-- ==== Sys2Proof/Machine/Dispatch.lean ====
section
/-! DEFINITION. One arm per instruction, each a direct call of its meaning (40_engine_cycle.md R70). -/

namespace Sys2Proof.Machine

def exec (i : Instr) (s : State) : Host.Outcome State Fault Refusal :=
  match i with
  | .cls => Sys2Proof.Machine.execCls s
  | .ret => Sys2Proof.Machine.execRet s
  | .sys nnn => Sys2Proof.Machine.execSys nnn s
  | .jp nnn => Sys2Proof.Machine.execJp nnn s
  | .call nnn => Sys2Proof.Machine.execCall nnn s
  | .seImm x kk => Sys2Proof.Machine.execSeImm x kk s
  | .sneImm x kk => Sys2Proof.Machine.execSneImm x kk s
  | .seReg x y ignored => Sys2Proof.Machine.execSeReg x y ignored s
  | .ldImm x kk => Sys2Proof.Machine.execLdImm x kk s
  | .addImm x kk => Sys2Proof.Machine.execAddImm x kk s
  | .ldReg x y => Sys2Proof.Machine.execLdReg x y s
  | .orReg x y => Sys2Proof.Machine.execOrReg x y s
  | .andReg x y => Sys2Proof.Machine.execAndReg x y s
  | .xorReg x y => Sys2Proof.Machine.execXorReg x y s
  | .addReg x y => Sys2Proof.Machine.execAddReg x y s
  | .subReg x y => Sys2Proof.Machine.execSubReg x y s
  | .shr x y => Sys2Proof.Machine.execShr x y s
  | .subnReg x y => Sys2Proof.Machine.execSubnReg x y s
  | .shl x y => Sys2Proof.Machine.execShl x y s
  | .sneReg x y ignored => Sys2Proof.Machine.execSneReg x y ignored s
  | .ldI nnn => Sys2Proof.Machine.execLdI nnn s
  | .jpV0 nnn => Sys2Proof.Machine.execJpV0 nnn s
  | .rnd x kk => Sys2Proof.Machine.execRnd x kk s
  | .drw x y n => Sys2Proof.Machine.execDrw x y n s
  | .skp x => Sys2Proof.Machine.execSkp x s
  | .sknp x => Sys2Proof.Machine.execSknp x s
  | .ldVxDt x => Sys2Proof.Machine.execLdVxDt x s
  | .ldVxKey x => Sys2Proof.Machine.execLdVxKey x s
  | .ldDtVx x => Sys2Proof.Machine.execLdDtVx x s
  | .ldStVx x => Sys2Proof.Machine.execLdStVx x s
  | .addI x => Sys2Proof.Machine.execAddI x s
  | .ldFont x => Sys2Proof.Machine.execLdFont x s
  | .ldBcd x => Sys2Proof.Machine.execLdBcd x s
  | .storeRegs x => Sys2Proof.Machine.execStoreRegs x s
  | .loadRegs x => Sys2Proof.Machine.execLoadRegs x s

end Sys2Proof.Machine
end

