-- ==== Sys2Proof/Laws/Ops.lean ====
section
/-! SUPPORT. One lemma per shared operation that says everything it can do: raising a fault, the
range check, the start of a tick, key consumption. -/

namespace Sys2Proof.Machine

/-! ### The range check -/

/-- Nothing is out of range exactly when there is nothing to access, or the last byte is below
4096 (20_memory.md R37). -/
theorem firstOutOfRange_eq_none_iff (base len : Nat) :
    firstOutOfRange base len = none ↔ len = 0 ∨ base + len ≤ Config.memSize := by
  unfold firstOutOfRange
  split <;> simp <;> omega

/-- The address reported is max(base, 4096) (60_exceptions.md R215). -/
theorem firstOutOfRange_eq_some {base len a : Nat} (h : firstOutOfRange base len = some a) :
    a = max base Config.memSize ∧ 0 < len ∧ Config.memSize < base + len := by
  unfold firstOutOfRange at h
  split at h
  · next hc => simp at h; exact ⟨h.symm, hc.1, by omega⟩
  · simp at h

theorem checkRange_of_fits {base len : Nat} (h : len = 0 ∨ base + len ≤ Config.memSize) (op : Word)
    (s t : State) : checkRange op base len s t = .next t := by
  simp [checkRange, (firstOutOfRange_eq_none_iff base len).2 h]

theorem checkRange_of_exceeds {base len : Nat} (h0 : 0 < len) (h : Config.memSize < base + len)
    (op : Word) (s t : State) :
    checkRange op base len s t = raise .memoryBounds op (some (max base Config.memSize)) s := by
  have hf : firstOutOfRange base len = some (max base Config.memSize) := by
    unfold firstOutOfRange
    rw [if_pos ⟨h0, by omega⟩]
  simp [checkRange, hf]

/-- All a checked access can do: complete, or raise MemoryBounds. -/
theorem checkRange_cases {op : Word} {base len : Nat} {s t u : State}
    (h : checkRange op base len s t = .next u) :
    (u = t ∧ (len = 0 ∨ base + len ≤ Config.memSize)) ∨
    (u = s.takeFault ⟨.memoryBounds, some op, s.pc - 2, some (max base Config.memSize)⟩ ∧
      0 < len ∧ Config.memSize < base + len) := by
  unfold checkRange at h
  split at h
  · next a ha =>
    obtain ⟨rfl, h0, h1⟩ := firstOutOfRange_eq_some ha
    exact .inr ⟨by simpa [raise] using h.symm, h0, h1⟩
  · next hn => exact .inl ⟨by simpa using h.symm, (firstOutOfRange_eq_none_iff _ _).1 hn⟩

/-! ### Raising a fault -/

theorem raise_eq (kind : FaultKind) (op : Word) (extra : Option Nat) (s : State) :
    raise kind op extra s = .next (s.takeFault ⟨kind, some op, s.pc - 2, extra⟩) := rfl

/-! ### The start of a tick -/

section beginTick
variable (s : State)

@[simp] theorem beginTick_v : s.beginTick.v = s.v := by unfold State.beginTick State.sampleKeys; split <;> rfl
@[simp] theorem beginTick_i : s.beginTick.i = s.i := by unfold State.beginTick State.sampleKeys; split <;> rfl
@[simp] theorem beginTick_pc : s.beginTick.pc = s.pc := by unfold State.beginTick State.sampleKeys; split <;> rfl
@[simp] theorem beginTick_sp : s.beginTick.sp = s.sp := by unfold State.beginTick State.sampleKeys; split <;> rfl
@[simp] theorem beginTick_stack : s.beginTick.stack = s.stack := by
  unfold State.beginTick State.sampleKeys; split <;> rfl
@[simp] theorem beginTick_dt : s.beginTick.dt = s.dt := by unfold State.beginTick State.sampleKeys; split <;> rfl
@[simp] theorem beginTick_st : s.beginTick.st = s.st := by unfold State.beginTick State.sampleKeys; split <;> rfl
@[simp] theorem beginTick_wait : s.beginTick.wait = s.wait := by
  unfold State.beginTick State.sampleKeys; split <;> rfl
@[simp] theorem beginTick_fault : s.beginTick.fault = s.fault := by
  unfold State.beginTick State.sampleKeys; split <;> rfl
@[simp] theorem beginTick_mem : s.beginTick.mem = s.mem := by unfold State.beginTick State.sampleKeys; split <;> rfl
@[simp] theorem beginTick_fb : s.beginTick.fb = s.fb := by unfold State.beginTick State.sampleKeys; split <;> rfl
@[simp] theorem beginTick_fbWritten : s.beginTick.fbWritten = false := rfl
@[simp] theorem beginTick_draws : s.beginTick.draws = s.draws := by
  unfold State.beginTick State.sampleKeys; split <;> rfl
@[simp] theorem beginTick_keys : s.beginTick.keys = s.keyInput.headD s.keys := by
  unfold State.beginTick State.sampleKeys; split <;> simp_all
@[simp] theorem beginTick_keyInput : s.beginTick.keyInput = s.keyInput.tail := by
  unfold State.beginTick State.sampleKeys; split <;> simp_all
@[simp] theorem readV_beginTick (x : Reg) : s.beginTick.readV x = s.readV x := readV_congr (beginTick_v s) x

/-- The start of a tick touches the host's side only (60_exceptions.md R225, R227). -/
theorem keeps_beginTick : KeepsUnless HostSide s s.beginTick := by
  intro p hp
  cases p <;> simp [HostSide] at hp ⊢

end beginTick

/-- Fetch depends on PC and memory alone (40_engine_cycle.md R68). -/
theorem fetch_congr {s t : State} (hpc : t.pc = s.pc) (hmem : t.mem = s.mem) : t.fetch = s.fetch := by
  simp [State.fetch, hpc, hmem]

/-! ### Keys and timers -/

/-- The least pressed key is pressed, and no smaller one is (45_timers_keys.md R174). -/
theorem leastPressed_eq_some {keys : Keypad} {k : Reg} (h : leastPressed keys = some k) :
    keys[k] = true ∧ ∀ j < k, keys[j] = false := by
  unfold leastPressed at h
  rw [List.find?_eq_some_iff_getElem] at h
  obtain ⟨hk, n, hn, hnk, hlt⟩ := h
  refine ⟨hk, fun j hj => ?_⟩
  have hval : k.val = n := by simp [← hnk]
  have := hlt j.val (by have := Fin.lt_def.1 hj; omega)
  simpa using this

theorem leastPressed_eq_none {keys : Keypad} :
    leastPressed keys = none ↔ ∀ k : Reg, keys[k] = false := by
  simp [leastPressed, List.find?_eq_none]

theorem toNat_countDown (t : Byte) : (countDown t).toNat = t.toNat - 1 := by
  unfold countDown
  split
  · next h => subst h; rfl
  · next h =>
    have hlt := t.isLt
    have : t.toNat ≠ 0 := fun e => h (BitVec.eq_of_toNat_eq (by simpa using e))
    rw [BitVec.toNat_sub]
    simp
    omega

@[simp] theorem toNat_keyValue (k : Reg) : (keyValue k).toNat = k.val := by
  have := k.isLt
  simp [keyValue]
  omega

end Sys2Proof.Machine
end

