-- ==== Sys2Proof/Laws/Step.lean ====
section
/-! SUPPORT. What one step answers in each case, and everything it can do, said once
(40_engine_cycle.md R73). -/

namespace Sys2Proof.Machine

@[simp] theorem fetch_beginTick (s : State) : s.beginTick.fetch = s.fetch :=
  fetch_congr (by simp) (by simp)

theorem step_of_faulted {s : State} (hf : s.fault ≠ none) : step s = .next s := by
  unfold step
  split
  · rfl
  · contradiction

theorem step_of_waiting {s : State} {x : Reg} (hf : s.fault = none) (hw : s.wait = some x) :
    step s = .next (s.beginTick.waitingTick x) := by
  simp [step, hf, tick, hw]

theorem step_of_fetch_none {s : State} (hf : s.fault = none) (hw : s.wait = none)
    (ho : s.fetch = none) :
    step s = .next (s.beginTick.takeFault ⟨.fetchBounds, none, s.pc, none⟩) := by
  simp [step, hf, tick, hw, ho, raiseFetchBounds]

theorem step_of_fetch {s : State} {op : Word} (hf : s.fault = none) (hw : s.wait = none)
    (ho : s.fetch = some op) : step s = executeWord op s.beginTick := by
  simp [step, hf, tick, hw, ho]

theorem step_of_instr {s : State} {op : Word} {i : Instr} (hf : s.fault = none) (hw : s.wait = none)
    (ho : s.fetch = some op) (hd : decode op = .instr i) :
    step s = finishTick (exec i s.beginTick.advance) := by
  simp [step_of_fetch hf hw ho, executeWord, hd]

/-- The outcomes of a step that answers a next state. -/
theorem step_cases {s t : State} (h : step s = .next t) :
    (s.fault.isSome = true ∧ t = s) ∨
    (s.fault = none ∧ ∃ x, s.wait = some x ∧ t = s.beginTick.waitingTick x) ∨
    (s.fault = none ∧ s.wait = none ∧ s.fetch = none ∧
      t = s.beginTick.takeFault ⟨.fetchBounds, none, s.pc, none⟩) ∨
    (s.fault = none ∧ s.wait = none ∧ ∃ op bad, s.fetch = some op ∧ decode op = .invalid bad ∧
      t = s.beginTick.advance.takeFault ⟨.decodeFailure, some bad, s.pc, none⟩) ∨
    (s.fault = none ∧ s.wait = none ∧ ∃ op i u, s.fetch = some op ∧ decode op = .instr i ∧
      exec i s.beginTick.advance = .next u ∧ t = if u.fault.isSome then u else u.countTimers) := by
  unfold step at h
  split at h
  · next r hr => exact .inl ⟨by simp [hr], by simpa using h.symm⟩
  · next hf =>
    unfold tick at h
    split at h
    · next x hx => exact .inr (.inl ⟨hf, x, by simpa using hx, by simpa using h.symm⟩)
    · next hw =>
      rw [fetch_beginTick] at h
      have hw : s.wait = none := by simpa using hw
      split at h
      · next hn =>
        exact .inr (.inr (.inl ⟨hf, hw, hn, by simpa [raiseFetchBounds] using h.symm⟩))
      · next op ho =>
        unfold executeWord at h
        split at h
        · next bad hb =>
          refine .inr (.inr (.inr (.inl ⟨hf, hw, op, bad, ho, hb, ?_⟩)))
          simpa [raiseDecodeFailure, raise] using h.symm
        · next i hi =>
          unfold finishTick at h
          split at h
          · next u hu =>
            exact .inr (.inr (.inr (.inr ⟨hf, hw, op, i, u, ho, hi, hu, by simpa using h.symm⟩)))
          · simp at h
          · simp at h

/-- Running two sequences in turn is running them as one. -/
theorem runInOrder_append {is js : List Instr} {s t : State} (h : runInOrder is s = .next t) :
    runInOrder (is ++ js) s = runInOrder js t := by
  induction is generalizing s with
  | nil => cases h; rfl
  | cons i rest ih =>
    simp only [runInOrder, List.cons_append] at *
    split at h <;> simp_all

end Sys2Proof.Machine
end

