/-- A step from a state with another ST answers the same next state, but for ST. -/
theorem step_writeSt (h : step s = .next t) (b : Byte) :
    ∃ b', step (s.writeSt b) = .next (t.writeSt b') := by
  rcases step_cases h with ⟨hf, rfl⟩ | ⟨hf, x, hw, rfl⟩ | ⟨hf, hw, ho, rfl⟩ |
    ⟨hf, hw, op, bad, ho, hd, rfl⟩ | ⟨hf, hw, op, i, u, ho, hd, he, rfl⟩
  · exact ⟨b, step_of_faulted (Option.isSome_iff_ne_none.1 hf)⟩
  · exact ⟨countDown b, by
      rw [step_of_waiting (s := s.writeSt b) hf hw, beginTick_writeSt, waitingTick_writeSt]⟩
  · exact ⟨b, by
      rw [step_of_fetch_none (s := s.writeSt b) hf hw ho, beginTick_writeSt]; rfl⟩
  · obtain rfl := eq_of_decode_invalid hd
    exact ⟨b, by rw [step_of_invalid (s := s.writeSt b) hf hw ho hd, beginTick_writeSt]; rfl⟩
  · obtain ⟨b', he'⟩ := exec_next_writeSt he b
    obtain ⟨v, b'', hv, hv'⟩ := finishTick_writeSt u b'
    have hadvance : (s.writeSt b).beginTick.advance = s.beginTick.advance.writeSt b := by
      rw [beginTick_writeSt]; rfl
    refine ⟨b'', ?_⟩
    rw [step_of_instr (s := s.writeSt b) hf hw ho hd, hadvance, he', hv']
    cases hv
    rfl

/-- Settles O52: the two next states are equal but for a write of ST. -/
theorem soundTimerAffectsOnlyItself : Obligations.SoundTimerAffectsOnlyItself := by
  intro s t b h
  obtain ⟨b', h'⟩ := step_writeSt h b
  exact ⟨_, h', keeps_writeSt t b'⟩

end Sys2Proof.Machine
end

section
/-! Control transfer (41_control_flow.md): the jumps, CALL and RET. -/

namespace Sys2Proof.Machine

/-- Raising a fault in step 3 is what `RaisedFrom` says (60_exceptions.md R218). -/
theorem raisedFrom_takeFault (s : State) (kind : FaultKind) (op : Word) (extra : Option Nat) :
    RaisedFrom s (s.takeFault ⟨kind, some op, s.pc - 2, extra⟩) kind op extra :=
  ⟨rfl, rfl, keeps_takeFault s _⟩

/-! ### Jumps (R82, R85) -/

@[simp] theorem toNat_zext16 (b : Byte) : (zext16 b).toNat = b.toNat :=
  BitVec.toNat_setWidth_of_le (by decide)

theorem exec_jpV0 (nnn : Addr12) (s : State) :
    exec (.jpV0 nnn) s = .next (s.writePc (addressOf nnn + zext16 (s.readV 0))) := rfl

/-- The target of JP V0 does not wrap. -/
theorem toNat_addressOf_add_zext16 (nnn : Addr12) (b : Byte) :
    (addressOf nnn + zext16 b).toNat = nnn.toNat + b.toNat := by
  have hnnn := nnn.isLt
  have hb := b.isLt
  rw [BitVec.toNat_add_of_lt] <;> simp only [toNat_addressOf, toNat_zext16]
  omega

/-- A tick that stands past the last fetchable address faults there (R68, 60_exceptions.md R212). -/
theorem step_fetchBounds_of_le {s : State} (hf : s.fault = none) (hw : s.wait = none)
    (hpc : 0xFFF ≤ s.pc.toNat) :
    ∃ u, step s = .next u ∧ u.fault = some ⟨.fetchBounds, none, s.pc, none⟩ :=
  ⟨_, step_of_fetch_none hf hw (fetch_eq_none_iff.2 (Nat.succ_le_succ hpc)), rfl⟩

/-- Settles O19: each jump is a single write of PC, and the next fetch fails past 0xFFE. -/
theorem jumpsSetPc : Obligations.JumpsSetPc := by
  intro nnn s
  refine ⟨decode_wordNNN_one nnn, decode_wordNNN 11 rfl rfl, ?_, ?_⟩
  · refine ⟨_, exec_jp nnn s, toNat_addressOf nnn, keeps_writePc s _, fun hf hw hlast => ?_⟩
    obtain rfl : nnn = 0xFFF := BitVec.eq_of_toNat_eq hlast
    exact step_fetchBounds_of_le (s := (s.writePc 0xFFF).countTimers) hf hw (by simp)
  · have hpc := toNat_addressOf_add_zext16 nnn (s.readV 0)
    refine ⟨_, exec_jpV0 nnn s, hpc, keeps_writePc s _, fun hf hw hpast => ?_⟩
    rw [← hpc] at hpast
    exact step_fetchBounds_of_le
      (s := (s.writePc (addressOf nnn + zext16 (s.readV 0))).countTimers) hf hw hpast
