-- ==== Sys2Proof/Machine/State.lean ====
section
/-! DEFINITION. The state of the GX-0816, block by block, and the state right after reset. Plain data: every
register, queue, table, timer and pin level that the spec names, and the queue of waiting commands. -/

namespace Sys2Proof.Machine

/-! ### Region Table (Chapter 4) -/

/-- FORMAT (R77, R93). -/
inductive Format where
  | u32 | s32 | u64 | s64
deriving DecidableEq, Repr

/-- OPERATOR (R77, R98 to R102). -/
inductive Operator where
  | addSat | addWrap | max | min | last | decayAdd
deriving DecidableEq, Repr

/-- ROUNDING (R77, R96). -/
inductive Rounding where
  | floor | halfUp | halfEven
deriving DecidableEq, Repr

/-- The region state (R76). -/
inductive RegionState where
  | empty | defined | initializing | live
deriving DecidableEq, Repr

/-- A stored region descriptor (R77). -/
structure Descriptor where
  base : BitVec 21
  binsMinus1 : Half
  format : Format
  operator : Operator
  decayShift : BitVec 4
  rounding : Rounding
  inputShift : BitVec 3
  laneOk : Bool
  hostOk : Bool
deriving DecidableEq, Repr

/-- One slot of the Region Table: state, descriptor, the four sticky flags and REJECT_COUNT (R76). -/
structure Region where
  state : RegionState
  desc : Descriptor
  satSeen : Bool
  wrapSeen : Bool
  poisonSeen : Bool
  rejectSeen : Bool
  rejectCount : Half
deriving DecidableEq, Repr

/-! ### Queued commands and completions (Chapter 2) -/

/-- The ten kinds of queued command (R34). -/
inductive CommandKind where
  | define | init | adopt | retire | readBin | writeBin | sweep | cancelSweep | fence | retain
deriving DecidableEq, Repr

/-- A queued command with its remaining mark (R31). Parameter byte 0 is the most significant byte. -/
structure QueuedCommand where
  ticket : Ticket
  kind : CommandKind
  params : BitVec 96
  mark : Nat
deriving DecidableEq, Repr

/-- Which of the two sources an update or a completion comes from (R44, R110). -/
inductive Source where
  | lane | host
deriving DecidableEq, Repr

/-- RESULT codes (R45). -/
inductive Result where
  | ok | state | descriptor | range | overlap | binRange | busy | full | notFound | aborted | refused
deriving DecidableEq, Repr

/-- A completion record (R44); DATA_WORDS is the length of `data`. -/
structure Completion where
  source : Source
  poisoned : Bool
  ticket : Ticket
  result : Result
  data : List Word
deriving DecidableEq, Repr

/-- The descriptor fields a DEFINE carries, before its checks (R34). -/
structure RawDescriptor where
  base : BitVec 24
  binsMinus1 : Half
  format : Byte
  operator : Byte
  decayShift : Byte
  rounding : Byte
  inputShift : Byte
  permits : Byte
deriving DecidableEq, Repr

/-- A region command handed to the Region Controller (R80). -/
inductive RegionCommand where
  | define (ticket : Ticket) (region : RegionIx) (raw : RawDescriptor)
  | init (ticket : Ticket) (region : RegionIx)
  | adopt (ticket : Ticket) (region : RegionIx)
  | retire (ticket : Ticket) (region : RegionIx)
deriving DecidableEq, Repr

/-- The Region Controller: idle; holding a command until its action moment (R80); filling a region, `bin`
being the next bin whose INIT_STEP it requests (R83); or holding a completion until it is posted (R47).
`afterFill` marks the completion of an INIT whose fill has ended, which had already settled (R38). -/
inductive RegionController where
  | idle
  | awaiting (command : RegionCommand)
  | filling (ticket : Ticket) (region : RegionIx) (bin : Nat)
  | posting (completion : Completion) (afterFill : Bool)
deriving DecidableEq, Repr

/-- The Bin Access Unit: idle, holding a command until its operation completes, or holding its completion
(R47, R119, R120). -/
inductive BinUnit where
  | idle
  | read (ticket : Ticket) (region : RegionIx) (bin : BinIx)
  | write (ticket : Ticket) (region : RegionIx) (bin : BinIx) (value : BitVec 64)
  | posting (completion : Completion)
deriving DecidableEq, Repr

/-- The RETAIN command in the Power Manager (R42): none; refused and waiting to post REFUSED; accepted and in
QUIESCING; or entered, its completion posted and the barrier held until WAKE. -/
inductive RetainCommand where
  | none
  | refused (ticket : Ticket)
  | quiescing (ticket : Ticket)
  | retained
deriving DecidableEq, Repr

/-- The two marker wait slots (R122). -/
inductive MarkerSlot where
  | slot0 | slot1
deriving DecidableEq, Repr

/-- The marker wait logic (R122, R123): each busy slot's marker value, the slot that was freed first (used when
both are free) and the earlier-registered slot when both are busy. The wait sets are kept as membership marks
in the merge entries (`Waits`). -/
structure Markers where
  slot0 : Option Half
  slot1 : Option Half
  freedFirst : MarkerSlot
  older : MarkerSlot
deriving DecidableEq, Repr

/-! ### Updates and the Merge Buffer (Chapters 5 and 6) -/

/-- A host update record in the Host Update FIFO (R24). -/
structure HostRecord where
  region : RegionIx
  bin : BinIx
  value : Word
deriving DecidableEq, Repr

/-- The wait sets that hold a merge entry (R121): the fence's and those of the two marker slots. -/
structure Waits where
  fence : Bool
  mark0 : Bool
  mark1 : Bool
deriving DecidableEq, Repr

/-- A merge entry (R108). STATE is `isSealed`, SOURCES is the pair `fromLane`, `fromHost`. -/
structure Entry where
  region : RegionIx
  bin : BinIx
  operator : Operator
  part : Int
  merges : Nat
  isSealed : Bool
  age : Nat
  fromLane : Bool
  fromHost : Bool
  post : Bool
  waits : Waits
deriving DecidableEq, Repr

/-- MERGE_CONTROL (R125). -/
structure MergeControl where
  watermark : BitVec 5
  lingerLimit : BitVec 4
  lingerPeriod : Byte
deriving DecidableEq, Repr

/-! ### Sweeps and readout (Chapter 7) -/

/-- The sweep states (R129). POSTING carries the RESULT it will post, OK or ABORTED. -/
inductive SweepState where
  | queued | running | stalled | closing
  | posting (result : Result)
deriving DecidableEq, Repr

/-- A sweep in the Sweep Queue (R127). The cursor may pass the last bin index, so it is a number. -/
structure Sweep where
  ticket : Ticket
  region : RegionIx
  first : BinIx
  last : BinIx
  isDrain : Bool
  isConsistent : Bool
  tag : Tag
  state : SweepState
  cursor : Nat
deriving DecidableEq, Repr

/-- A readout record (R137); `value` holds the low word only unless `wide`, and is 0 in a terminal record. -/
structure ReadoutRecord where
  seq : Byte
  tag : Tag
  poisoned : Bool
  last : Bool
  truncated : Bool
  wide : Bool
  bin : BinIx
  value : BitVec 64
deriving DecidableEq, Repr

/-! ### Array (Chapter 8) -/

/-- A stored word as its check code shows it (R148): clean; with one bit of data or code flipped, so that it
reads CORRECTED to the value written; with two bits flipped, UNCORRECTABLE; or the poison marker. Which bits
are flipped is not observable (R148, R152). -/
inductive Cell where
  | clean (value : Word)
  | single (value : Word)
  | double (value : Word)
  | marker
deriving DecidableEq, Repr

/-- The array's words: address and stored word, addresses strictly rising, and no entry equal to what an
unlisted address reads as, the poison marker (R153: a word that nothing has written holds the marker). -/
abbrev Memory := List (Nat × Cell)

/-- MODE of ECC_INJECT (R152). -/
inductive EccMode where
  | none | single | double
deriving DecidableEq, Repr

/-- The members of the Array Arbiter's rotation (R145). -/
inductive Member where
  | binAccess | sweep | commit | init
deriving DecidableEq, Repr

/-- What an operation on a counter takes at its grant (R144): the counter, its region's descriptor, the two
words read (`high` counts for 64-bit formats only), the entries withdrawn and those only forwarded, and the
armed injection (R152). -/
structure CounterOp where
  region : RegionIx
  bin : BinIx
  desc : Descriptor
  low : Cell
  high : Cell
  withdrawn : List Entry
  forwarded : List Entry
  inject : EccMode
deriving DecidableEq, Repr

---

> _WHAT YOU ARE ASKED TO DO_
All lines above between those holding "write of ST. -/" and "hlast => ?_⟩", inclusive, must be set down unchanged, and no other line may be included.

> _RESULT_
/-- Settles O52: the two next states are equal but for a write of ST. -/
theorem soundTimerAffectsOnlyItself : Obligations.SoundTimerAffectsOnlyItself := by
  intro s t b h
  obtain ⟨b', h'⟩ := step_writeSt h b
  exact ⟨_, h', keeps_writeSt t b'⟩

end Sys2Proof.Machine
end

section
/-! Control transfer (41_control_flow.md): the jumps, CALL and RET. -/

namespace Sys2Proof.Machine

/-- Raising a fault in step 3 is what `RaisedFrom` says (60_exceptions.md R218). -/
theorem raisedFrom_takeFault (s : State) (kind : FaultKind) (op : Word) (extra : Option Nat) :
    RaisedFrom s (s.takeFault ⟨kind, some op, s.pc - 2, extra⟩) kind op extra :=
  ⟨rfl, rfl, keeps_takeFault s _⟩

/-! ### Jumps (R82, R85) -/

@[simp] theorem toNat_zext16 (b : Byte) : (zext16 b).toNat = b.toNat :=
  BitVec.toNat_setWidth_of_le (by decide)

theorem exec_jpV0 (nnn : Addr12) (s : State) :
    exec (.jpV0 nnn) s = .next (s.writePc (addressOf nnn + zext16 (s.readV 0))) := rfl

/-- The target of JP V0 does not wrap. -/
theorem toNat_addressOf_add_zext16 (nnn : Addr12) (b : Byte) :
    (addressOf nnn + zext16 b).toNat = nnn.toNat + b.toNat := by
  have hnnn := nnn.isLt
  have hb := b.isLt
  rw [BitVec.toNat_add_of_lt] <;> simp only [toNat_addressOf, toNat_zext16]
  omega

/-- A tick that stands past the last fetchable address faults there (R68, 60_exceptions.md R212). -/
theorem step_fetchBounds_of_le {s : State} (hf : s.fault = none) (hw : s.wait = none)
    (hpc : 0xFFF ≤ s.pc.toNat) :
    ∃ u, step s = .next u ∧ u.fault = some ⟨.fetchBounds, none, s.pc, none⟩ :=
  ⟨_, step_of_fetch_none hf hw (fetch_eq_none_iff.2 (Nat.succ_le_succ hpc)), rfl⟩

/-- Settles O19: each jump is a single write of PC, and the next fetch fails past 0xFFE. -/
theorem jumpsSetPc : Obligations.JumpsSetPc := by
  intro nnn s
  refine ⟨decode_wordNNN_one nnn, decode_wordNNN 11 rfl rfl, ?_, ?_⟩
  · refine ⟨_, exec_jp nnn s, toNat_addressOf nnn, keeps_writePc s _, fun hf hw hlast => ?_⟩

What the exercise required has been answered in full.